Rapport sur Notre-Dame-des-Landes: la prudence de Sioux d'Edouard Philippe
POLITIQUE - Attention, terrain miné. Le premier ministre a accusé réception ce mercredi 13 décembre du rapport des médiateurs sur le projet très controversé d'aéroport de Notre-Dame-des-Landes. Alors que le président Emmanuel Macron a fait savoir que l'exécutif trancherait "avant la fin du mois de janvier" 2018 cette question douloureuse qui hante les gouvernements depuis un quinquennat, Edouard Philippe s'est lui échiné à ne surtout pas donner d'indices sur la position de l'exécutif.
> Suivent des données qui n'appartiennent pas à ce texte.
-- ==== Sys2Proof/Machine/State.lean ====
section
/-!
DEFINITION. The state of the block as plain data. Every register of the register tables lives in `regs` (its home is its
address); the memories live in `mem` and `flash`; what the rules give the sequencers and the firmware beyond their
registers lives in the structures below, one per instance, in sparse maps whose unlisted instances read as at reset.
-/

namespace Sys2Proof.Machine

/-- What a step can stop with. -/
inductive Fault where
  /-- Raised by REGISTER_WRITE alone: SUP wrote to an address outside every region of the map. The access is not
  performed and raises a bus-error exception in SUP (R19). Safe: the spec describes no state after it. -/
  | busError
  deriving DecidableEq, Repr

/-- Why a command has no meaning. -/
inductive Refusal where
  /-- Raised by Dispatch alone, for a command whose meaning is not written. Safe: nothing is proved of it. -/
  | notModelled (mnemonic : String)
  deriving DecidableEq, Repr

/-- A consumed and unanswered host command (R267). -/
structure InService where
  opcode : Nat
  /-- The command holds a credit (R268). -/
  credited : Bool
  /-- A reserved byte, a reserved flag, LEN or NBUF of the descriptor breaks step 2 of R271. -/
  bad : Bool
  cmd : HostCmd
  /-- Steps 1 to 7 of R271 have passed; step 8 is due. -/
  checked : Bool
  /-- Step 8 has acted and the answer waits for an event. -/
  started : Bool
  deriving DecidableEq, Repr

/-- A response of a channel bound to a session that RSPCI has not yet passed (R281): its index, its descriptor, whether a datagram has
carried it, its result buffers until then, and from then on the staging buffers that hold copies of them. -/
structure SentRsp where
  index : Nat
  bytes : List Byte
  out : Bool
  bufs : List Nat
  staging : List Nat
  deriving DecidableEq, Repr

/-- A mailbox channel MB_k beyond its registers and rings. -/
structure Chan where
  /-- One entry per posted and not yet consumed command, oldest first: whether the doorbell gave it a credit (R268). -/
  posted : List Bool
  /-- Consumed and unanswered commands, oldest first (R267). -/
  inService : List InService
  /-- Aperture slots held for attached buffers of a started command: slot, buffer (R277). -/
  held : List (Nat × Nat)
  /-- Responses of a bound session not yet passed by RSPCI. -/
  sent : List SentRsp
  deriving DecidableEq, Repr

/-- An Ethernet host session (R280, R281). -/
structure Session where
  isOpen : Bool
  number : Nat
  peer : Nat
  key : List Byte
  /-- Bound channels, one bit each. -/
  chans : Nat
  /-- Last accepted SEQ plus 1 (0: none yet), and the last SEQ sent. -/
  rxNext : Nat
  txSeq : Nat
  drops : Nat
  deriving DecidableEq, Repr
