/-- A pulse that carries the Cascade instant `t` (R321, R332): it meets a line condition in the first sample at or after
`t`, and starts what any pulse of its line starts. -/
def State.cascPulse (s : State) (line t : Nat) : State :=
  let s := (s.withWeir { s.weir with lines := 2 ^ line }).sendStarts (s.lineStarts (2 ^ line))
  s.each [0, 1, 2, 3] (fun n u =>
    let m := u.setConds n 1 (fun i => i == line)
    let late := (u.cap n).samples.any (fun e => decide (t ≤ e.ns))
    u.modCap n (fun x =>
      if late then
        let i := x.samples.findIdx (fun e => decide (t ≤ e.ns))
        { x with samples := x.samples.modify i (fun e => { e with met := e.met ||| m, casc := e.casc ||| m }) }
      else { x with trig := x.trig ||| m, casc := x.casc ||| m }))

/-- A ping starts (R333): its first round drives TRIG_IO low for one period. -/
def State.pingStart (s : State) (w : Option (Fin 16)) : State :=
  (s.withCasc { s.casc with rtts := [], waiter := w, drive := 1 }).put F.BSN_CSTAT_PINGBUSY 1

/-- A ping ends: its waiting command is answered. -/
def State.pingEnd (s : State) (r : Reply) (ok : Bool) : State :=
  let w := s.casc.waiter
  let s := (s.withCasc { s.casc with rtts := [], waiter := none }).put F.BSN_CSTAT_PINGBUSY 0
  let s := s.putB F.BSN_CSTAT_PINGERR (!ok)
  let s := if ok then s else s.assertEv 185
  match w with
  | some k => s.finishHead k.val (if ok then
      { r with result := leBytes 2 (s.fld F.BSN_CDLY_CDLY) ++ [BitVec.ofNat 8 (s.fld F.BSN_CSTAT_SPREAD)] } else r)
  | none => s

/-- Two low samples after at least two high ones make a Cascade trigger, whose instant is the compensated edge before the first low one; a
ping it meets fails (R332, R333). -/
def execCascadeTriggerReceive (t : Moment) (s : State) : Out :=
  .next (if s.cascOn && s.flag F.BSN_CSTAT_LOCK && s.casc.lows == 2 && decide (2 ≤ s.casc.highs) then
    let s := (s.runOn t.adv).withCasc { s.casc with highs := 0 }
    let s := if s.flag F.BSN_CCFG_OUTEN then
        (s.cascPulse (s.fld F.BSN_CCFG_OUTLINE) (s.nsAt t.back)).incMod F.BSN_CSTAT_RXCNT else s
    if s.flag F.BSN_CSTAT_PINGBUSY then s.pingEnd { status := stBusy } false else s
  else s)

/-- TRIG_IO has been low for longer than 1 µs (R332). -/
def execTrigIoStuck (s : State) : Out :=
  .next (if s.cascOn then
    ((s.withCasc { s.casc with highs := 0 }).put F.BSN_CSTAT_STUCK 1).assertEv 187
  else s)

/-- The master answers the fall of a ping after exactly 2,000 ns, for one period (R333). -/
def execPingAnswer (s : State) : Out :=
  .next (if s.cascOn && s.flag F.BSN_CCFG_MASTER then s.withCasc { s.casc with drive := 1 } else s)

/-- A round of a ping (R333): its RTT in edge units, or none within 4 µs; `trig`: a trigger arrived in it. The next round drives
TRIG_IO low again; after 16 rounds CDLY is the mean of RTT / 2. -/
def execPingRound (rtt : Option Nat) (trig : Bool) (s : State) : Out :=
  .next (if s.islandsRun && s.flag F.BSN_CSTAT_PINGBUSY then
    match rtt, trig with
    | _, true => s.pingEnd { status := stBusy } false
    | none, false => s.pingEnd { status := stNoack } false
    | some r, false =>
      let l := r :: s.casc.rtts
      if decide (l.length < 16) then s.withCasc { s.casc with rtts := l, drive := 1 }
      else
        let spread := l.foldl Nat.max 0 - l.foldl Nat.min r
        let s := s.put F.BSN_CSTAT_SPREAD (Nat.min spread 255)
        if decide (13 < spread) then s.pingEnd { status := stRange } false
        else
          let s := s.put F.BSN_CDLY_CDLY
            (if s.flag F.BSN_CCFG_MASTER then 0 else (openRound ((l.foldl (· + ·) 0 : Nat) : Int) 32).toNat)
          (s.put F.BSN_CDLY_VALID 1).pingEnd { status := stOk } true
  else s)

/-- Write BSN.CCFG: on the master CDLY is 0 (R330). -/
def State.writeCcfg (s : State) (v : Nat) : State :=
  let s := s.wr R.BSN_CCFG (BitVec.ofNat 32 (v - v % 2 ^ 17))
  let s := if s.flag F.BSN_CCFG_MASTER then s.put F.BSN_CDLY_CDLY 0 else s
  if v.testBit 0 && s.flag F.BSN_CCFG_EN && !s.flag F.BSN_CCFG_MASTER && !s.flag F.BSN_CSTAT_PINGBUSY then s.pingStart none else s

def execCascCfg (c : HostCmd) (s : State) : Out :=
  .next (s.hostCmd 0x38 c (fun s =>
    let v := arg c 0 4
    if !s.inModes [2, 4, 9] then refuseMode s
    else if v / 2 % 2 ^ 16 != 0 then refuse stRange s
    else okReply (s.writeCcfg v)))

def execCascPing (c : HostCmd) (s : State) : Out :=
  .next (s.hostCmdW 0x39 c (fun s =>
    let no (r : Reply × State) : Step8 := .done r.1 r.2
    if !s.inModes [2, 4, 9] then no (refuseMode s)
    else if s.flag F.BSN_CCFG_MASTER || !s.flag F.BSN_CCFG_EN || s.flag F.BSN_CSTAT_PINGBUSY then no (refuse stState s)
    else .waits (s.pingStart (some c.ch))))

def execCascStatus (c : HostCmd) (s : State) : Out :=
  .next (s.hostCmd 0x3A c (fun s =>
    if !s.captureMode then refuseMode s
    else okResult (s.reg4 R.BSN_CCFG ++ s.reg4 R.BSN_CDLY ++ s.reg4 R.BSN_CSTAT) s))

end Sys2Proof.Machine
end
Marchant sur des oeufs, le chef du gouvernement a refusé de poser les termes du débat sur le principe "Notre-Dame-des-Landes ou rien". Pointant le bien-fondé des "besoins liés au développement du transport aérien" dans la région nantaise, Edouard Philippe a estimé qu'il y avait "deux façons de répondre à ces besoins: la première serait de réaliser Notre-Dame-des-Landes tel qu'il a été conçu; la seconde serait de procéder à un réaménagement complet de l'aéroport de Nantes-Atlantique. Les deux hypothèses présentes des avantages et des inconvénients", a-t-il commenté avec une prudence de Sioux.
Là où jusqu'à présent le raisonnement était de savoir si on faisait #NDDL ou rien, le rapport propose deux solutions : la construction de #NDDL ou le réaménagement de l'aéroport de Nantes Atlantique. pic.twitter.com/ki3ZMEGWPU
— Edouard Philippe (@EPhilippePM) 13 décembre 2017
"Des avantages, des inconvénients"
Le rapport lui-même présente la même prudence et refuse de trancher en faveur de l'un ou l'autre des deux scénarios. Les différentes analyses de la médiation "confirment l'absence de solution parfaite, chaque option apparaissant marquée par au moins un handicap significatif sur un critère particulier", l'environnement et l'étalement urbain pour le projet de Notre-Dame-des-Landes, les nuisances sonores "significatives" pour l'aménagement de Nantes-Atlantique, soulignent dans leur rapport les experts nommés par le gouvernement pour l'aider à décider de la suite ou non du projet controversé.
Tout en promettant une "décision claire, assumée par le gouvernement, pour répondre aux besoins identifiés" et notamment garantir le retour à la normale de l'ordre public, le premier ministre a clairement laissé entendre que la décision du président de la République n'était pas arrêtée.
Les ministres de l'Environnement Nicolas Hulot et des Transports Elisabeth Borne "rencontreront les élus pour débattre du rapport" et des vérifications techniques seront apportées avant toute prise de décision. Autrement dit: la décision attendra très certainement la nouvelle année.